《红劫苍生泪》连载(八)

【小说】内容提要:曾经从战场死亡线上滚爬出来的郑江,凭著一身勇猛,带领一家人把硝烟弥漫在自家的房前屋后,击退数百人的多次进攻取得了胜利,但最终还是无法守卫住自家的房园。

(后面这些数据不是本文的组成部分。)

-- ==== Sys2Proof/Syntax/Events.lean ====
section
/-! DEFINITION. What the table's event rows carry: the values the part measures, receives or finds at the event, which
the spec's rules take as given (an edge's instant, a solution, a received burst, a drive's answer). -/

namespace Sys2Proof

/-- A sideband SMBus MCTP packet (R479): `pec` says its PEC verifies; `bytes` are the packet's message bytes. -/
structure MctpPacket where
  dest : Nat
  tag : Nat
  seq : Nat
  som : Bool
  eom : Bool
  pec : Bool
  bytes : List Byte
  deriving DecidableEq, Repr

/-- What a ROM finds when it checks an image (R540): its header fields and whether digest and vendor signature verify. -/
structure ImageFile where
  verifies : Bool
  kind : Nat
  svn : Nat
  version : Nat
  countersigned : Bool
  ownerOk : List Byte
  digest : List Byte
  deriving DecidableEq, Repr

/-- What a boot finds of the sealed store and of the seal-break count (R195, R200): which copies and whether L verify. -/
structure StoreCheck where
  newerOk : Bool
  olderOk : Bool
  lowOk : Bool
  deriving DecidableEq, Repr

/-- What the M tile measures of GNSS_IF_CLK (R84): its longest time without an edge in ns, its frequency over 10 ms in mHz. -/
structure ClkSeen where
  gapNs : Nat
  freq : Nat
  deriving DecidableEq, Repr

/-- A received LNAV subframe (R81): its ten words and the last two bits of the word before. -/
structure LnavWords where
  words : List Nat
  d29 : Bool
  d30 : Bool
  deriving DecidableEq, Repr

/-- What a window of 100 us shows (R22, R533): L in 10 ns steps and the six tiles' completion margins. -/
structure WindowReport where
  p99 : Nat
  margins : List Nat
  deriving DecidableEq, Repr

/-- The levels of GNSS_IF_I3 to I0 and GNSS_IF_Q3 to Q0 at one edge of the sample clock (R83). -/
structure IqLevels where
  i : Nat
  q : Nat
  deriving DecidableEq, Repr

/-- The largest cell of an acquisition dwell (R85): its half-chip code phase, its Doppler bin, its power and the mean power. -/
structure AcqCell where
  code : Nat
  bin : Int
  power : Nat
  mean : Nat
  deriving DecidableEq, Repr

/-- The levels of the sample inputs over a span of GNSS_IF_CLK (R83): at its rising edges and at its falling edges. -/
structure IfSpan where
  rise : List IqLevels
  fall : List IqLevels
  deriving DecidableEq, Repr

/-- A channel's correlator outputs over 20 ms (R86 to R88): early and late power, prompt, the Costas product, N0 to N7. -/
structure Correlation where
  early : Nat
  late : Nat
  prompt : Int
  costas : Int
  narrow : List Int
  deriving DecidableEq, Repr

/-- One satellite's measurement in a second (R90): its tracking channel, its pseudorange divided by c in 2^-16 ns, its C/N0
in 0.1 dB-Hz. -/
structure GnssFix where
  chan : Nat
  pseudo : Interval
  cn0 : Nat
  deriving DecidableEq, Repr

/-- A second's measurements by the baseband (R90 to R97): the satellites', the sample clock's frequency in mHz, the instant of
one of its edges against the receiver's own second in ps, the front-end frequency offset in Hz, and a position-and-time fix
for a self-survey: X, Y, Z in mm and PDOP in 0.1. -/
structure GnssSecond where
  fixes : List GnssFix
  clock : Nat
  grid : Int
  ifOffset : Int
  fix : Option (Int × Int × Int × Nat)
  deriving DecidableEq, Repr

/-- What an event's source says of UTC (R18, R127): an offset when it supplies one, and its leap announcement, as the UTC
day (counted from 1970-01-01) that begins after it and whether it is positive. -/
structure TodFields where
  offset : Option Int
  leap : Option (Nat × Bool)
  deriving DecidableEq, Repr

/-- A measurement event at a reference slot (R107, R108): its instant on the timescale, its record's flags, the upstream
bound it carries, and for slots 9 to 18 the ToD fields, HOPS and ORIGIN_ID received with it (R18). -/
structure SlotEvent where
  at_ : FieldTime
  prov : Bool
  unlock : Bool
  stale : Bool
  invalid : Bool
  phase : Option Interval
  ub : Bound
  tod : Option TodFields := none
  hops : Nat := 0
  originId : Nat := 0
  deriving DecidableEq, Repr

/-- A message on a ToD UART (R124 to R126), by its contents: whether its check sums and fields are valid, the second it
labels, and what it says of UTC. -/
structure TodMsg where
  firstStop : FieldTime
  lastStop : FieldTime
  valid : Bool
  second : Nat
  utcOffset : Option Int
  leap : Nat
  deriving DecidableEq, Repr

/-- A received furrow burst (R216, R237, R239): its code groups from the first preamble symbol to the last tail symbol, each
ten bits with bit a at the top, the arrival instant of its timing edge on the time base in 2^-16 ns, the line rate, and the
STALE and MISSED flags of the edge's record. -/
structure RxBurst where
  groups : List Nat
  arrival : Int
  lean : Bool
  stale : Bool
  missed : Bool
  invalid : Bool
  deriving DecidableEq, Repr

/-- What the transmit scheduler does (R309): a message falls due, or its task runs on a thread. -/
inductive Sched where
  | unicast (entry : Nat) (kind : GrantKind)
  | multicast (domain port : Nat) (kind : GrantKind)
  | run (thread : Nat)
  deriving DecidableEq, Repr

/-- A fault of a committed frame (R289): the port, and which frame: 0 the one in progress, n + 1 the n-th committed and not
started. -/
structure FrameFault where
  port : Nat
  frame : Nat
  deriving DecidableEq, Repr

/-- A namespace that enumeration finds (R374, R377). -/
structure NvmeFound where
  nsid : Nat
  serial : Nat
  lbas : Nat
  lbaBytes : Nat
  metadata : Bool
  superOk : Bool
  deriving DecidableEq, Repr

/-- An operation on the drives that ends: its place among those in the queue pairs, oldest first, and whether it succeeded. -/
structure NvmeDone where
  ok : Bool
  nth : Nat
  deriving DecidableEq, Repr

/-- A CLAIM_FRAME on the tandem link (R423). -/
structure ClaimFrame where
  claim : Nat
  echo : Nat
  deriving DecidableEq, Repr

/-- The phase errors at an APLL's latest reference cycles, oldest first, as runs of cycles of one error (R447). -/
structure ApllCycles where
  apll : Nat
  runs : List (Nat × Interval)
  deriving DecidableEq, Repr

/-- Why an APLL may lose its lock (R447): its input is lost, or the phase errors at its latest reference cycles, oldest first. -/
inductive ApllLoss where
  | input
  | errors (l : List Interval)
  deriving DecidableEq, Repr

end Sys2Proof
end

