/-- An event waiting to be written to the log (R205). -/
structure LogWait where
  type : Nat := 0                 -- [R205] 8-bit TYPE
  detail : Nat := 0               -- [R205] 8-bit DETAIL
  id : Nat := 0                   -- [R205] 16-bit ID
  timeUs : Nat := 0               -- [R205] 64-bit TIME_US
  value : Nat := 0                -- [R205] 64-bit VALUE
  deriving DecidableEq, Repr

/-- The sealed event log (R203 to R205). -/
structure EventLog where
  entries : List LogEntry := []   -- [R203] retained entries, newest first, at most 65,536
  anchor : List Byte := []        -- [R203] ANCHOR: H of the entry before the oldest retained; empty: H_0
  head : Option (List Byte) := none -- [R203] H of the head entry; none: H_0
  nextSeq : Nat := 1              -- [R203] SEQ of the next entry !D the first entry follows H_0 and is entry 1
  fault : Bool := false           -- [R205] LOG_FAULT condition: an entry could not be written
  queue : List LogWait := []      -- [R205] 256-entry queue of pending entries, oldest first
  overflow : Bool := false        -- [R205] the queue has overflowed; bound unbounded until reset
  sinceAck : Nat := 0             -- [R205] entries written since the last acknowledgement
  torn : Bool := false            -- [R205] the newest stored entry was torn by power loss
  refuses : Bool := false         -- [R205] the flash cannot be written at present; the LOG_WRITE and LOG_FLUSH rows say when !D no entry has failed
  deriving DecidableEq, Repr

end Sys2Proof.Machine
end

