/-- Q (R95): the sample-clock edge nearest to the second at `target`, less that second; edges stand at `grid` and every period
of a clock of `clock` mHz, all in ps. -/
def quantQ (grid target : Int) (clock : Nat) : Int :=
  let r := ((grid - target) * clock) % (10 ^ 15 : Int)
  if 2 * r > 10 ^ 15 then divTrunc (r - 10 ^ 15) clock else divTrunc r clock

/-- SAMPLE_PERIOD in ps, to nearest (R97). -/
def samplePeriod (clock : Nat) : Nat := divNear (10 ^ 15) clock

/-- GNSS_SOLUTION (R85, R90, R93, R95 to R97): a due second's message; before a subframe has given the time, only the threshold loop
acts. Without a satellite in the solution Q is a free value of at
most a sample period. -/
def gnssSolution (g : GnssSecond) (s0 : State) : State :=
  match dueSecond s0 with
  | none => if s0.gnss.gpsAt.isNone then thresholdLoop (usableCount s0 [] g.fixes) s0 else s0
  | some second =>
    let a := surveyEnd s0
    let s := surveyStep (g.fixes.filter (fun f => navHealthy a f.chan)).length g.fix
      { a with gnss := { a.gnss with clock := some g.clock, ifOffset := g.ifOffset } }
    let t := second - 315964819
    let all := solutionFixes s t g.fixes
    let usable := all.filter (fixUsable s)
    let used := usedFixes s all
    let valid := decide (s.gnss.mode ≠ .noPosition) && !s.gnss.clkFault && decide (used.length ≥ s.gnss.cfg.minSv)
    let per := samplePeriod g.clock
    let m : QuantMsg :=
      { second := second
        q := if used = [] then (Config.freeValue s.free % (2 * per + 1) : Nat) - (per : Int)
             else quantQ g.grid (solutionPs s t used) g.clock
        period := per, valid := valid, hold := decide (s.gnss.mode = .hold)
        survey := decide (s.gnss.mode = .survey), excluded := decide (used.length < usable.length)
        prov := s.tim.tb.warmup, mp := decide (used ≠ []) && used.all (fun f => (s.gch f.chan).mpActive)
        svUsed := used.length, svExcluded := usable.length - used.length, residRms := residRms used }
    let s1 := (List.range 32).foldl (showFix all used) s
    let s2 := { s1 with
      free := s1.free + 1
      gnss := { s1.gnss with
        history := (m :: s1.gnss.history).take 16
        svUsed := used.length
        lastSecond := if valid then second else s1.gnss.lastSecond } }
    dropLost (thresholdLoop (usableCount s all g.fixes) s2)

/-- The message of a second in the history. -/
def messageOf (s : State) (second : Nat) : Option QuantMsg := s.gnss.history.find? (fun m => m.second == second)

/-- Mark a second's message as applied (R97). -/
def markApplied (second : Nat) (off : Interval) (s : State) : State :=
  { s with gnss := { s.gnss with history := s.gnss.history.map (fun m =>
      if m.second = second then { m with applied := true, offset := some off } else m) } }
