/-- TIM_CONFIG's record (R73). -/
def timRecord (t : TimCfg) : List Byte := leF t.driftLimit ++ le 2 t.windowCount ++ zeros 2 ++ le 4 t.holdTime

/-- DRIFT_LIMIT is 0.01 ppb to 100 ppb in 0.01 ppb steps, rounded to the nearest LSB (R73). -/
def driftLimitOk (v : Int) : Bool :=
  let n := divNear (v.toNat * 10 ^ 11) (2 ^ 48)
  decide (0 < v) && decide (1 ≤ n) && decide (n ≤ 10000) && decide (divNear (n * 2 ^ 48) (10 ^ 11) = v.toNat)

/-- TIM_CONFIG (R73). -/
def bodyTimConfig : Body := fun c s =>
  let p := c.req.payload
  if p = [] then ok s (timRecord s.tim.cfg)
  else if p.length ≠ 16 then badLen s
  else
    checked s [(0, driftLimitOk (rdI p 0 8)), (8, 1 ≤ rd p 8 2 ∧ rd p 8 2 ≤ 60), zeroAt p 10 2, (12, rd p 12 4 ≤ 14400)]
      (let new : TimCfg := ⟨rdI p 0 8, rd p 8 2, rd p 12 4⟩
       let old := s.tim.cfg
       let ws : List SealedWrite :=
         [⟨0x0102, 0, 0, leF old.driftLimit, leF new.driftLimit⟩, ⟨0x0102, 0, 8, le 2 old.windowCount, le 2 new.windowCount⟩,
          ⟨0x0102, 0, 12, le 4 old.holdTime, le 4 new.holdTime⟩]
       if sealedStatus s ws ≠ 0 then err s (sealedStatus s ws)
       else
         let s1 := sealedLog ws s
         ok { s1 with tim := { s1.tim with cfg := new } } (timRecord new))

/-- TIM_MEASURE (R74): Nuheif takes it off the mailbox and holds it; a fifth is BUSY (R16). -/
def bodyTimMeasure : Body := fun c s =>
  let p := c.req.payload
  if p.length ≠ 8 then badLen s
  else
    checked s [(0, rd p 0 2 ≤ 0x10), (2, rd p 2 2 ≤ 0x10), (4, 1 ≤ rd p 4 2 ∧ rd p 4 2 ≤ 2000), zeroAt p 6 2]
      (if s.tim.measures.length ≥ 4 then busy s
       else
         let at_ := s.tim.tick * 800 - (s.now - c.accAt) * 1000
         let m : Measure := { id := c.id, srcA := rd p 0 2, srcB := rd p 2 2, acceptedPs := at_,
                              deadlinePs := at_ + rd p 4 2 * 1000000000, deadline := c.accAt + rd p 4 2 * 1000000 }
         held { s with tim := { s.tim with measures := s.tim.measures ++ [m] } })

/-- A record's edge on the time base in fifths of an interval LSB: a tick is 262,144 of them (R59). -/
def edge5 (r : Rec) : Int := (r.tick * 262144 : Nat) - r.d * 5

/-- The record of the time-base microsecond at a tick (R74). -/
def usRec (tick : Nat) (warm : Bool) : Rec := { tick := tick, d := 0, prov := warm }

/-- The time-base microsecond at tick `t`, once it has come within TIMEOUT (R74). Its PROV is the warm-up flag when the
reply is formed (DESIGN CHOICE, log entry 19: the rules place no record of it at the tick). -/
def usAt (s : State) (m : Measure) (t : Nat) : Option Rec :=
  if t ≤ s.tim.tick ∧ t * 800 ≤ m.deadlinePs then some (usRec t s.tim.tb.warmup) else none

/-- Source A's record, once it exists (R74). -/
def measA (s : State) (m : Measure) : Option Rec :=
  if m.srcA = 0x10 then usAt s m ((m.acceptedPs / 1000000 + 1) * 1250) else m.recA

/-- Source B's record, once it exists (R74): the first whose edge is at or after A's. -/
def measB (s : State) (m : Measure) (a : Rec) : Option Rec :=
  if m.srcB = 0x10 then usAt s m (divUp (edge5 a).toNat (1250 * 262144) * 1250)
  else m.recB.or (m.early.find? (fun r => decide (edge5 a ≤ edge5 r)))

/-- FLAGS of a record in TIM_MEASURE's reply (R74). -/
def recFlags (r : Rec) : Nat := flag 0 r.prov + flag 1 r.unlock + flag 2 r.stale + flag 3 r.invalid + flag 4 r.missed

/-- TIM_MEASURE's reply (R74). -/
def measureReply (a b : Rec) : List Byte :=
  (if a.invalid || b.invalid then le 8 noInterval else leIv (satI (divTrunc (edge5 b - edge5 a) 5))) ++
  le 8 a.tick ++ le 8 b.tick ++ leI 4 a.d ++ leI 4 b.d ++ le 2 (recFlags a) ++ le 2 (recFlags b) ++ zeros 4

/-- The reply due to a held TIM_MEASURE: its pair of records, or TIMEOUT. -/
def measureDue (s : State) (m : Measure) : Option (Nat × List Byte) :=
  match (measA s m).bind (fun a => (measB s m a).map (fun b => (a, b))) with
  | some (a, b) => some (stOK, measureReply a b)
  | none => if m.deadline ≤ s.now then some (stTIMEOUT, []) else none

/-- TIM_MEASURE_RESULT (R74): the first held TIM_MEASURE that is due is answered. -/
def timMeasureResult (s : State) : State :=
  match s.tim.measures.find? (fun m => (measureDue s m).isSome) with
  | none => s
  | some m =>
    let r := (measureDue s m).getD (stTIMEOUT, [])
    let s1 := { s with tim := { s.tim with measures := s.tim.measures.filter (fun x => x.id != m.id) } }
    answerHeld m.id (fun _ s => { st := s, status := r.1, payload := r.2 }) s1

/-- A new record of a privileged channel at `now`, offered to the held TIM_MEASUREs (R74); none arrives after TIMEOUT. -/
def offerRec (now chan : Nat) (r : Rec) (m : Measure) : Measure :=
  let after := decide ((m.acceptedPs : Int) * 262144 < edge5 r * 800) && decide (now ≤ m.deadline)
  let m1 := if m.srcA = chan ∧ m.recA = none ∧ after then { m with recA := some r } else m
  if m1.srcB = chan ∧ m1.recB = none ∧ after then { m1 with early := m1.early ++ [r] } else m1

/-- The channels a bitmap names. -/
def chanList (map : Nat) : List Nat := (List.range numChans).filter (fun i => bit map i)

/-- A channel feeds the selected reference (R75). -/
def feedsSelected (s : State) (n : Nat) : Bool :=
  match s.sel.st.selected with | some i => slotChan i == some n || (i == 19 && (n == 12 || n == 13)) | none => false

/-- A channel feeds a tandem comparison in force (R75, R435): the partner's edges and the common slots' channels. -/
def feedsTandem (s : State) (n : Nat) : Bool :=
  bit s.tan.cfg.flags 0 && (n == 12 || n == 13 || (decide (n ≤ 8) && bit s.tan.cfg.common n))

/-- TIM_CAL_STATUS's record of a channel (R76). -/
def calRecord (x : PrivChan) : List Byte :=
  le 1 (flag 0 x.lock + flag 1 x.checking + flag 2 x.pass + flag 3 x.fail) ++ zeros 1 ++ le 2 x.lockWindows ++
  leI 4 (frameRate x.fastErr) ++ leI 4 (frameRate x.slowErr) ++ le 2 x.dnlMax ++ le 2 x.inlMax

/-- TIM_CAL_STATUS (R76). -/
def bodyTimCalStatus : Body := fun c s =>
  let p := c.req.payload
  if p.length ≠ 4 then badLen s
  else checked s [zeroAt p 2 2] (ok s ((chanList (rd p 0 2)).flatMap (fun i => calRecord (s.chan i))))

/-- Slot `i` is held while its channel is verified, or its edge generator runs (R118, R564): the hold begins with the first
of them and ends with the last. -/
def holdSlot (i : Nat) (s : State) : State :=
  let x := s.slot i
  let v := (slotChan i).any (fun n => (s.chan n).checking) || edgeGen s i
  if v = x.st.held then s
  else s.setSlot i { x with
    st := { x.st with held := v, timer := if !v && x.st.state == .qualifying then 0 else x.st.timer }
    act := if v then x.act else { x.act with predict := none } }

/-- Hold or release the slot that a channel times, where it times one. -/
def holdChan (n : Nat) (s : State) : State := match chanSlot n with | some i => holdSlot i s | none => s

/-- Start one channel's verification (R75). -/
def startVerify (s : State) (n : Nat) : State :=
  holdChan n (s.setChan n { s.chan n with checking := true, converting := none })

/-- TIM_CAL_RUN (R75). -/
def bodyTimCalRun : Body := fun c s =>
  let p := c.req.payload
  if p.length ≠ 4 then badLen s
  else checked s [zeroAt p 2 2]
    (let l := chanList (rd p 0 2)
     if l.any (fun n => feedsSelected s n || feedsTandem s n || !(s.chan n).lock) then err s stSTATE
     else if l.any (fun n => (s.chan n).checking) then busy s
     else pend (l.foldl startVerify s) [])

/-- The running sums of the hits of codes against 1,024 each. -/
def inlSums : List Nat → Int → List Int
  | [], _ => []
  | h :: t, a => (a + (h : Int) - 1024) :: inlSums t (a + h - 1024)

/-- The largest absolute value of a list. -/
def maxAbs (l : List Int) : Nat := l.foldl (fun m x => max m x.natAbs) 0

/-- TIM_CAL_VERIFY_END (R75): one hit of 2^18 is a fifth of an interval LSB; the limits are 256 hits (0.25 step) and 512
hits (1.5625 ps). -/
def timCalVerifyEnd (n : Nat) (hist : List Nat) (s : State) : State :=
  let x := s.chan n
  if !x.checking || hist.length ≠ 256 || hist.sum ≠ 2 ^ 18 then s
  else
    let dnl := maxAbs (hist.map (fun h : Nat => (h : Int) - 1024))
    let inl := maxAbs (inlSums hist 0)
    let good := decide (dnl ≤ 256) && decide (inl ≤ 512)
    holdChan n (s.setChan n { x with
      checking := false, pass := good, fail := !good, dnlMax := min sat16 dnl, inlMax := min sat16 (divNear inl 5) })

/-- N of the prescaler of a channel (R65): channels 9 to 11 and 13 carry 10 MHz. -/
def chanPrescale (s : State) (n : Nat) : Nat :=
  if n < 8 then (if slotKind s n = 1 then prescalerN (s.slot n).cfg.nomFreq else 1)
  else if (9 ≤ n ∧ n ≤ 11) ∨ n = 13 then 10
  else 1

/-- The stop tick of an edge: the first tick after it (R59). -/
def stopTick (edgePs : Nat) : Nat := edgePs / 800 + 1

/-- MEASURED_EDGE at a privileged channel (R59, R60, R65): its prescaler counts every cycle; a channel under verification is
disconnected from it (R75). -/
def chanEdge (n edgePs : Nat) (s : State) : State :=
  let x0 := s.chan n
  let pass := decide (chanPrescale s n ≤ x0.edges + 1)
  let x := { x0 with
    cycles := x0.cycles + 1, edges := if pass then 0 else x0.edges + 1
    passedPs := if pass && !x0.checking then some edgePs else x0.passedPs }
  if x.checking || !pass then s.setChan n x
  else if x.converting.isSome || edgePs < x.freeAt then
    s.setChan n { x with missed := satInc sat32 x.missed, missedPending := true }
  else s.setChan n { x with converting := some (stopTick edgePs), startCycles := x.cycles }

/-- An edge at a privileged channel (R59); channel 8's is the internal PPS, with which GNSS_PPS rises whatever the channel does (R96). -/
def privEdge (n edgePs : Nat) (s : State) : State := if n = 8 then gnssPpsEdge (chanEdge n edgePs s) else chanEdge n edgePs s

/-- A furrow port takes a hit (R67) in the headland only, outside the widened arrival window: none of its bursts and no edge it
must measure falls within the 150 ns from an instant on the time base, 2^-16 ns. -/
def furHit (a : FurAux) (t : Int) : Bool :=
  let e := t + 150 * 65536
  a.lines.all (fun b => decide (e ≤ b.at_) || decide (b.fall - 8 * 65536 ≤ t)) &&
  a.arrive.all (fun w => decide (e ≤ w.1) || decide (w.2 ≤ t))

一段痛断肝肠的爱情故事,仅有三面之缘却打动一片芳心,更唤起对久远时空的记忆。没有漫步在花前月下却愿伫立在大雪纷飞的铁窗外,把自己变成一尊冰冷的雪人,来传递一片热忱的冰心,表达一份坚忍不拔而又无限崇高的爱。

一次次被打倒又一次次爬起来的气慨竟然可以震慑和击败强大的暴力,被扭曲的是肉体,打不变形的是心、是灵魂、是一个坚如磐石的信念。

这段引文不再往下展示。